A vida como ela é

Nelson Rodrigues foi um cara fenomenal! Sempre fui fã inconteste deste nordestino de Recife, Pernambuco, nascido em 1912 e que nos deixou tenramente no ano de 1980, aos 68 anos de idade. Muitos até pensam que ele era da cidade do Rio de Janeiro, de tão identificado com o povo daquele Estado. Muito li deste grande escritor, jornalista, romancista, teatrólogo, contista e cronista. Ou seja, um homem das letras, que fazia muito bem, tudo o que tinha a sua marca registrada.

É dele a frase que diz que “qualquer indivíduo é mais importante do que toda a Via Láctea.” Esta sua frase vem de encontro à outra frase, não menos significativa, de um dos maiores gênios que a humanidade já conheceu. O físico teórico alemão, autor da Teoria da Relatividade, Albert Einstein, nos dizia: “Um simples ato de amor é maior do que o Universo Físico inteiro.” Olha que este grande sábio conhecia, como ninguém, o Universo. Pelo jeito, de amor também.
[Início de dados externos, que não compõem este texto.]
/-- ATTACH (R40, R41). -/
def attach (s : State) (r : Req) (n : Nat) : State :=
  let p := r.payload
  let i := beAt p 2 2
  let addr : BitVec 128 := BitVec.ofNat 128 (beAt p 4 16)
  let port : BitVec 16 := BitVec.ofNat 16 (beAt p 20 2)
  let groups := byteAt p 22
  let k := beAt p 23 1
  let ctx (j : Nat) : BitVec 16 := BitVec.ofNat 16 (beAt p (24 + 2 * j) 2)
  let cs := (upto (min k 16)).map ctx
  let cur := (pGet s n).settings.contexts
  let held := heldContexts s i
  let taken : Bool := match tfind s.act.src i with
    | some e => decide (e.addr ≠ addr ∨ e.port ≠ port)
    | none => s.tpt.trackers.any (fun t => match t.req.flow with | .ep x _ _ => x.toNat = i | .sess _ _ _ => false)
  let pad := ((upto 16).filter (fun j => k ≤ j)).find? (fun j => ctx j ≠ 0)
  let bad := (upto cs.length).find? (fun j => ctx j = 0 ∨ ctx j = 0xFFFF ∨ ctx j ∉ cur ∨ ctx j ∈ cs.take j ∨ ctx j ∈ held)
  if 4096 ≤ i ∨ (partnerOf s i).isSome ∨ taken then lcDeny s r rsBounds 2
  else if k = 0 ∨ 16 < k then lcDeny s r rsBounds 23
  else if let some j := pad then lcDeny s r rsBounds (24 + 2 * j)
  else if let some j := bad then lcDeny s r rsBounds (24 + 2 * j)
  else if 3 < beAt p 1 1 then lcDeny s r rsBounds 1
  else if groups = 0 then lcDeny s r rsBounds 22
  else if 16 < held.length + k then lcDeny s r rsBounds 23
  else if i ∉ attachedTo s n ∧ (pGet s n).settings.attachMax ≤ (attachedTo s n).length then lcDeny s r rsBounds noField
  else
    let s1 := mtPut s i (fillWords (mtGet s i) cs groups)
    let e : SrcEntry := { addr := addr, port := port, maxSeg := BitVec.ofNat 2 (beAt p 1 1) }
    answer (actMod s1 (fun a => { a with src := tins a.src i e })) r stOk []

/-- DETACH (R42): the words of the pitch go, and the source entry with them if none is left; the endpoint's
handles under the pitch are freed and its sync lines are lost at once (R142, R243). -/
def detach (s : State) (r : Req) (n : Nat) : State :=
  let i := beAt r.payload 2 2
  let cs := boundContexts s n
  if 4096 ≤ i ∨ (partnerOf s i).isSome ∨ !(heldContexts s i).any (fun c => decide (c ∈ cs)) then lcDeny s r rsBounds 2
  else
    let s1 := hDropWhere s (fun h => decide (h.endpoint.toNat = i) && decide (h.pitch.toNat = n))
    answer (collLostEndpoint (syncDetach (detachOne s1 i n) i n) i n) r stOk []

/-- PITCH_QUERY (R521): the state word and the granules held, sweeping ones included (R38). -/
def pitchQuery (s : State) (r : Req) (n : Nat) : State :=
  let held := if n = 0 then (s.dmc.gran.filter (fun e => e.2.state = .system)).length
              else (s.dmc.gran.filter (fun e => (e.2.state = .held ∨ e.2.state = .sweeping) ∧ e.2.pitch.toNat = n)).length
  answer s r stOk (beBytes 4 (pitchStateWord s n).toNat ++ beBytes 4 held)

end Sys2Proof.Machine
end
Amor que tem nos faltado nas nossas relações cotidianas. Como estamos carentes deste amor gratuito! É deste amor maior que estamos sentindo falta entre nós. Pelo visto, esta grande crise sanitária, não foi suficiente, para nos fazer pensar, refletir, e mudar de atitude, acerca das nossas vidas e do nosso comprometimento com as vidas daquelas pessoas que estão perdendo dia a dia os seus entes queridos. Relativizamos a morte e todas as circunstâncias que envolvem o contexto de um vírus que mata. Mata pobre! Mais de 173 mil vidas se foram, e nós queremos que tudo se abra, para que a vida volte ao seu normal, como se isso fosse, de fato, possível neste atual momento.

Voltando ao meu cronista favorito, Nelson Rodrigues, vivemos hoje, a “crônica da morte anunciada.” Com nome e sobrenome, os pobres e vulneráveis, são aqueles que o vírus encontra com maior facilidade: favelados, negros, indígenas, quilombolas, ribeirinhos, enfim, comunidades da periferia. Segundo a Organização das Nações Unidas (ONU), a pandemia de COVID-19 intensificou ainda mais a insegurança alimentar em todo o mundo, onde cerca de 130 milhões de pessoas correm o risco de ficarem à beira da fome. A esse número se soma aos 690 milhões de pessoas que já não têm o que comer.

Não existe coisa pior que alguém que está passando fome. É não ter o que comer e não saber quando o terá para comer. Não existe coisa mais dolorosa e degradante, para um pai ou mãe de família, ver os seus pequenos chorando com fome, e sem nenhuma alternativa para resolver tal situação. É de sangrar o coração! Não há como ficar insensível, perante situações como estas. Como a daquela criança, que escreveu uma cartinha, e colocou embaixo do portão da minha casa. Dizia ela: “Eu não quero que você me dê um brinquedo, ou uma bicicreta, que eu tanto queria ganhar, mas gostaria que você, desse uma sexta básica, para quando chegar o Natal, a gente lá em casa, ter o que comer, já que o meu pai, não encontrou emprego, e a minha mãe sustenta nóis, lavando roupa pra fora.”

É, Nelson, a coisa aqui está feia! De saber que, mesmo com toda esta crise sanitária, econômica e social, vivemos também uma grande crise ética e moral. Uma verdadeira crise de valores, onde uma casta de políticos e membros do judiciário brasileiro vivem como se nada disso estivesse acontecendo. Recebem seus vultosos salários, rigorosamente em dia, acrescidos dos costumeiros penduricalhos: auxilio moradia, auxilio saúde, auxilio casaca, auxilio alimentação, auxilio combustível, auxilio livros e por aí vai. Uma infinidade de mordomias, sustentadas com dinheiro publico, de tantos impostos que pagamos.

Que vergonha de saber que existem entre nós estes tipos de pessoas! Que vergonha saber que moro num país, onde ainda existem pessoas que não estão nem aí para a hora do Brasil! É chegado o momento histórico de passarmos este país a limpo. Se bem que, da forma como encaramos as urnas nas eleições, demorarão alguns anos mais, para chegarmos a este ponto, uma vez que, como já nos dizia o filósofo francês Joseph-Marie Maistre (1753-1821): “Cada povo tem o governo que merece”.